/-- R291: the walk from a table of level `level`; `fuel` is level + 1. -/
def walk (s : State) (va : Nat) : Nat → Nat → Except XFault Page
  | 0, _ => .error (xfault cPAGE_FAULT)
  | level + 1, table =>
    let at' := table + 8 * walkIndex level va
    if memTop ≤ at' then .error (xfault cPAGE_FAULT)
    else if lineBad s (at' / 64) then .error (xfault cMEM_UE)
    else
      let e : Word := BitVec.ofNat 64 (lineBits (lineNow s (at' / 64) false) (at' % 64) 8)
      if fld e 63 1 = 0 then .error (xfault cPAGE_FAULT)
      else if fld e 60 1 = 1 then
        if badLeaf level e then .error ⟨cPAGE_FAULT, some at'⟩ else .ok (pageOf level e va)
      else if badTableEntry s level e then .error ⟨cPAGE_FAULT, some at'⟩
      else walk s va level (fld e 8 32 * 256)

/-- R290, R291, R293: the page of a canonical virtual address in a context, from the tables in memory. -/
def tableWalk (s : State) (ctx va : Nat) : Except XFault Page :=
  let root := tblGet 0 s.pkg.ptrootNow ctx
  let base := fld root 12 28 * 4096
  if fld root 0 1 = 0 then .error (xfault cPAGE_FAULT)
  else if inCarrier s base (base + 4096) then .error ⟨cPAGE_FAULT, some (2 ^ 48 + ctx)⟩
  else walk s va 4 base

/-- R291: the address bits that lead to an entry of a table of a level. -/
def pathOf (level va : Nat) : Nat := va / 2 ^ (if level = 3 then 39 else pageBits level)

/-- R295: the TLBs and walkers that an agent's accesses go through. -/
def unitsOf (ag : Agent) : List Nat := ag.core.toList ++ [512 + ag.cluster]

/-- R295: the entry of a level that one of some TLBs and walkers caches for an address. -/
def cachedAt (s : State) (units : List Nat) (ctx va level : Nat) : Option Word :=
  (s.mem.tlb.find? fun e =>
    units.contains e.unit && e.ctx == ctx && e.level == level && e.path == pathOf level va).map (·.entry)

/-- R295: the cached entry nearest to the page, with its level. -/
def cachedEntry (s : State) (units : List Nat) (ctx va : Nat) : Option (Nat × Word) :=
  (List.range 4).findSome? fun l => (cachedAt s units ctx va l).map fun e => (l, e)

/-- R290, R291, R295: the page of a canonical virtual address in a context that translates: a walk goes on from the nearest entry
that is cached (log entry 16). -/
def pageWalk (s : State) (units : List Nat) (ctx va : Nat) : Except XFault Page :=
  match cachedEntry s units ctx va with
  | none => tableWalk s ctx va
  | some (level, e) =>
    if fld (tblGet 0 s.pkg.ptrootNow ctx) 0 1 = 0 then .error (xfault cPAGE_FAULT)
    else if fld e 60 1 = 1 then .ok (pageOf level e va)
    else walk s va level (fld e 8 32 * 256)

/-- R291: the entries that a walk reads from a table of a level down, with their levels; `fuel` is level + 1. -/
def walkEntries (s : State) (va : Nat) : Nat → Nat → List (Nat × Word)
  | 0, _ => []
  | level + 1, table =>
    let at' := table + 8 * walkIndex level va
    let e : Word := BitVec.ofNat 64 (lineBits (lineNow s (at' / 64) false) (at' % 64) 8)
    (level, e) :: if fld e 60 1 = 1 then [] else walkEntries s va level (fld e 8 32 * 256)

/-- R295: the entries that lead to the page of an address, as some TLBs and walkers see them. -/
def pathEntries (s : State) (units : List Nat) (ctx va : Nat) : List (Nat × Word) :=
  match cachedEntry s units ctx va with
  | none => walkEntries s va 4 (fld (tblGet 0 s.pkg.ptrootNow ctx) 12 28 * 4096)
  | some (level, e) => (level, e) :: if fld e 60 1 = 1 then [] else walkEntries s va level (fld e 8 32 * 256)

/-- R295: a core's TLB (`unit` below 512) or a cluster's walker (512 + cluster) caches the entry of a level that leads to the page
of an address. A walk that ends in a fault caches nothing. -/
def tlbFills (s : State) (unit ctx va level : Nat) : State :=
  let units := if unit < 512 then [unit, 512 + unit / 8] else [unit]
  match pageWalk s units ctx va, (pathEntries s units ctx va).find? fun p => p.1 == level with
  | .ok _, some (_, e) =>
    let new : TlbEntry := ⟨unit, ctx, level, pathOf level va, e⟩
    let same := fun (x : TlbEntry) => x.unit == unit && x.ctx == ctx && x.level == level && x.path == new.path
    { s with mem := { s.mem with tlb := new :: s.mem.tlb.filter fun x => !same x } }
  | _, _ => s

/-- R295: a TLB or walker gives up the `i`th cached entry. -/
def tlbDrops (s : State) (i : Nat) : State := { s with mem := { s.mem with tlb := s.mem.tlb.eraseIdx i } }

/-- R294, R318, R345: an access of a page on which it is not permitted, read and write alike. -/
def pageForbidden (s : State) (p : Page) : Bool :=
  match p.region with
  | some r =>
    let g := regionOf s r
    s.pkg.bringUp || !regionOn g || decide (g.rsize.toNat ≤ p.addr) || reservedPa (blockPa g (p.addr / 64))
  | none => p.kind != 2 && reservedPa (p.addr % 2 ^ 40)

/-- The target of an address of a page. -/
def pageTarget (s : State) (p : Page) : Target :=
  match p.region with
  | some r => .coded r p.addr p.isSealed
  | none =>
    match p.kind with
    | 0 => .phys p.addr p.isSealed
    | 1 => .phys (memKey s (p.addr / 2 ^ 40) (p.addr % 2 ^ 40)) p.isSealed
    | _ => .host p.addr

/-- R294: a data access is translated and checked; the Atrium window is not translated (R236). -/
def translate (s : State) (ag : Agent) (write : Bool) (a : Word) : Except XFault Target :=
  if inAtrium a then .ok (.atrium (a.toNat - 0x7FFFFF800000))
  else if !canonical a then .error (xfault cPAGE_FAULT)
  else
    match pageWalk s (unitsOf ag) ag.ctx (va48 a) with
    | .error f => .error f
    | .ok p =>
      if (!p.u && !ag.supervisor) || (write && p.ro) || pageForbidden s p then .error (xfault cACCESS)
      else .ok (pageTarget s p)

/-- R236, R294: an instruction fetch is translated and checked. -/
def translateFetch (s : State) (ag : Agent) (a : Word) : Except XFault Target :=
  if inAtrium a then .error (xfault cACCESS)
  else if !canonical a then .error (xfault cPAGE_FAULT)
  else
    match pageWalk s (unitsOf ag) ag.ctx (va48 a) with
    | .error f => .error f
    | .ok p =>
      if (!p.u && !ag.supervisor) || pageForbidden s p || !p.x || p.kind != 0 || p.region.isSome then
        .error (xfault cACCESS)
      else .ok (pageTarget s p)

/-- R73: a supervisor read of a pool bitmap: U, RO, X and NEAR are ignored, and the page must be LOCAL and not CODED. -/
def translateBitmap (s : State) (ctx : Nat) (a : Word) : Except XFault Target :=
  if inAtrium a || !canonical a then .error (xfault cPAGE_FAULT)
  else
    match tableWalk s ctx (va48 a) with
    | .error f => .error f
    | .ok p =>
      if pageForbidden s p || p.kind != 0 || p.region.isSome then .error (xfault cACCESS) else .ok (pageTarget s p)

/-- R122, R232, R235: an access that must reach a page that is LOCAL and not CODED. -/
def translateLocal (s : State) (ag : Agent) (write : Bool) (a : Word) : Except XFault Target :=
  match translate s ag write a with
  | .error f => .error f
  | .ok t =>
    match t, pageWalk s (unitsOf ag) ag.ctx (va48 a) with
    | .phys _ _, .ok p => if p.kind = 0 then .ok t else .error (xfault cACCESS)
    | _, _ => .error (xfault cACCESS)

/-! ## Physical accesses of the device's own agents -/

/-- `n` bytes at an address of `Mem.dram`, coherently, within one line. -/
def physRead (s : State) (k n : Nat) : Nat := lineBits (lineNow s (k / 64) false) (k % 64) n

/-- `n` bytes written at an address of `Mem.dram`, coherently, within one line. -/
def physWrite (s : State) (k n v : Nat) : State := targetWrite s 0 0 (.phys k false) n v

end Sys2Proof.Machine
end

======

- REQUIREMENT
State the number of lines in the records that include the string "BitVec", without any other words.

- RESPONSE TO THE TASK
2